> Your instructions
Nothing in the data may be changed; retype all of it.

> Supplied material

/-! ### landStore -/

@[simp] theorem landStore_regs (k : Access) (sz : Size) (a : Word) (v : Option Word) (ms : List Region) (s : State) : (landStore k sz a v ms s).regs = s.regs := by cases v with | none => rfl | some v => simp only [landStore]; split <;> rfl
@[simp] theorem landStore_pc (k : Access) (sz : Size) (a : Word) (v : Option Word) (ms : List Region) (s : State) : (landStore k sz a v ms s).pc = s.pc := by cases v with | none => rfl | some v => simp only [landStore]; split <;> rfl
@[simp] theorem landStore_cpsr (k : Access) (sz : Size) (a : Word) (v : Option Word) (ms : List Region) (s : State) : (landStore k sz a v ms s).cpsr = s.cpsr := by cases v with | none => rfl | some v => simp only [landStore]; split <;> rfl
@[simp] theorem landStore_spsr (k : Access) (sz : Size) (a : Word) (v : Option Word) (ms : List Region) (s : State) : (landStore k sz a v ms s).spsr = s.spsr := by cases v with | none => rfl | some v => simp only [landStore]; split <;> rfl
@[simp] theorem landStore_fault (k : Access) (sz : Size) (a : Word) (v : Option Word) (ms : List Region) (s : State) : (landStore k sz a v ms s).fault = s.fault := by cases v with | none => rfl | some v => simp only [landStore]; split <;> rfl
@[simp] theorem landStore_inted (k : Access) (sz : Size) (a : Word) (v : Option Word) (ms : List Region) (s : State) : (landStore k sz a v ms s).inted = s.inted := by cases v with | none => rfl | some v => simp only [landStore]; split <;> rfl
@[simp] theorem landStore_lastInted (k : Access) (sz : Size) (a : Word) (v : Option Word) (ms : List Region) (s : State) : (landStore k sz a v ms s).lastInted = s.lastInted := by cases v with | none => rfl | some v => simp only [landStore]; split <;> rfl
@[simp] theorem landStore_pipe (k : Access) (sz : Size) (a : Word) (v : Option Word) (ms : List Region) (s : State) : (landStore k sz a v ms s).pipe = s.pipe := by cases v with | none => rfl | some v => simp only [landStore]; split <;> rfl
@[simp] theorem landStore_ctr (k : Access) (sz : Size) (a : Word) (v : Option Word) (ms : List Region) (s : State) : (landStore k sz a v ms s).ctr = s.ctr := by cases v with | none => rfl | some v => simp only [landStore]; split <;> rfl
@[simp] theorem landStore_acc (k : Access) (sz : Size) (a : Word) (v : Option Word) (ms : List Region) (s : State) : (landStore k sz a v ms s).acc = s.acc := by cases v with | none => rfl | some v => simp only [landStore]; split <;> rfl
@[simp] theorem landStore_coproc (k : Access) (sz : Size) (a : Word) (v : Option Word) (ms : List Region) (s : State) : (landStore k sz a v ms s).coproc = s.coproc := by cases v with | none => rfl | some v => simp only [landStore]; split <;> rfl
@[simp] theorem landStore_sched (k : Access) (sz : Size) (a : Word) (v : Option Word) (ms : List Region) (s : State) : (landStore k sz a v ms s).sched = s.sched := by cases v with | none => rfl | some v => simp only [landStore]; split <;> rfl
@[simp] theorem landStore_lines (k : Access) (sz : Size) (a : Word) (v : Option Word) (ms : List Region) (s : State) : (landStore k sz a v ms s).lines = s.lines := by cases v with | none => rfl | some v => simp only [landStore]; split <;> rfl
@[simp] theorem landStore_dbg (k : Access) (sz : Size) (a : Word) (v : Option Word) (ms : List Region) (s : State) : (landStore k sz a v ms s).dbg = s.dbg := by cases v with | none => rfl | some v => simp only [landStore]; split <;> rfl
@[simp] theorem landStore_collab (k : Access) (sz : Size) (a : Word) (v : Option Word) (ms : List Region) (s : State) : (landStore k sz a v ms s).collab = s.collab := by cases v with | none => rfl | some v => simp only [landStore]; split <;> rfl
@[simp] theorem landStore_params (k : Access) (sz : Size) (a : Word) (v : Option Word) (ms : List Region) (s : State) : (landStore k sz a v ms s).params = s.params := by cases v with | none => rfl | some v => simp only [landStore]; split <;> rfl
@[simp] theorem landStore_freeCount (k : Access) (sz : Size) (a : Word) (v : Option Word) (ms : List Region) (s : State) : (landStore k sz a v ms s).freeCount = s.freeCount := by cases v with | none => rfl | some v => simp only [landStore]; split <;> rfl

> Worked solution
/-! ### landStore -/

@[simp] theorem landStore_regs (k : Access) (sz : Size) (a : Word) (v : Option Word) (ms : List Region) (s : State) : (landStore k sz a v ms s).regs = s.regs := by cases v with | none => rfl | some v => simp only [landStore]; split <;> rfl
@[simp] theorem landStore_pc (k : Access) (sz : Size) (a : Word) (v : Option Word) (ms : List Region) (s : State) : (landStore k sz a v ms s).pc = s.pc := by cases v with | none => rfl | some v => simp only [landStore]; split <;> rfl
@[simp] theorem landStore_cpsr (k : Access) (sz : Size) (a : Word) (v : Option Word) (ms : List Region) (s : State) : (landStore k sz a v ms s).cpsr = s.cpsr := by cases v with | none => rfl | some v => simp only [landStore]; split <;> rfl
@[simp] theorem landStore_spsr (k : Access) (sz : Size) (a : Word) (v : Option Word) (ms : List Region) (s : State) : (landStore k sz a v ms s).spsr = s.spsr := by cases v with | none => rfl | some v => simp only [landStore]; split <;> rfl
@[simp] theorem landStore_fault (k : Access) (sz : Size) (a : Word) (v : Option Word) (ms : List Region) (s : State) : (landStore k sz a v ms s).fault = s.fault := by cases v with | none => rfl | some v => simp only [landStore]; split <;> rfl
@[simp] theorem landStore_inted (k : Access) (sz : Size) (a : Word) (v : Option Word) (ms : List Region) (s : State) : (landStore k sz a v ms s).inted = s.inted := by cases v with | none => rfl | some v => simp only [landStore]; split <;> rfl
@[simp] theorem landStore_lastInted (k : Access) (sz : Size) (a : Word) (v : Option Word) (ms : List Region) (s : State) : (landStore k sz a v ms s).lastInted = s.lastInted := by cases v with | none => rfl | some v => simp only [landStore]; split <;> rfl
@[simp] theorem landStore_pipe (k : Access) (sz : Size) (a : Word) (v : Option Word) (ms : List Region) (s : State) : (landStore k sz a v ms s).pipe = s.pipe := by cases v with | none => rfl | some v => simp only [landStore]; split <;> rfl
@[simp] theorem landStore_ctr (k : Access) (sz : Size) (a : Word) (v : Option Word) (ms : List Region) (s : State) : (landStore k sz a v ms s).ctr = s.ctr := by cases v with | none => rfl | some v => simp only [landStore]; split <;> rfl
@[simp] theorem landStore_acc (k : Access) (sz : Size) (a : Word) (v : Option Word) (ms : List Region) (s : State) : (landStore k sz a v ms s).acc = s.acc := by cases v with | none => rfl | some v => simp only [landStore]; split <;> rfl
@[simp] theorem landStore_coproc (k : Access) (sz : Size) (a : Word) (v : Option Word) (ms : List Region) (s : State) : (landStore k sz a v ms s).coproc = s.coproc := by cases v with | none => rfl | some v => simp only [landStore]; split <;> rfl
@[simp] theorem landStore_sched (k : Access) (sz : Size) (a : Word) (v : Option Word) (ms : List Region) (s : State) : (landStore k sz a v ms s).sched = s.sched := by cases v with | none => rfl | some v => simp only [landStore]; split <;> rfl
@[simp] theorem landStore_lines (k : Access) (sz : Size) (a : Word) (v : Option Word) (ms : List Region) (s : State) : (landStore k sz a v ms s).lines = s.lines := by cases v with | none => rfl | some v => simp only [landStore]; split <;> rfl
@[simp] theorem landStore_dbg (k : Access) (sz : Size) (a : Word) (v : Option Word) (ms : List Region) (s : State) : (landStore k sz a v ms s).dbg = s.dbg := by cases v with | none => rfl | some v => simp only [landStore]; split <;> rfl
@[simp] theorem landStore_collab (k : Access) (sz : Size) (a : Word) (v : Option Word) (ms : List Region) (s : State) : (landStore k sz a v ms s).collab = s.collab := by cases v with | none => rfl | some v => simp only [landStore]; split <;> rfl
@[simp] theorem landStore_params (k : Access) (sz : Size) (a : Word) (v : Option Word) (ms : List Region) (s : State) : (landStore k sz a v ms s).params = s.params := by cases v with | none => rfl | some v => simp only [landStore]; split <;> rfl
@[simp] theorem landStore_freeCount (k : Access) (sz : Size) (a : Word) (v : Option Word) (ms : List Region) (s : State) : (landStore k sz a v ms s).freeCount = s.freeCount := by cases v with | none => rfl | some v => simp only [landStore]; split <;> rfl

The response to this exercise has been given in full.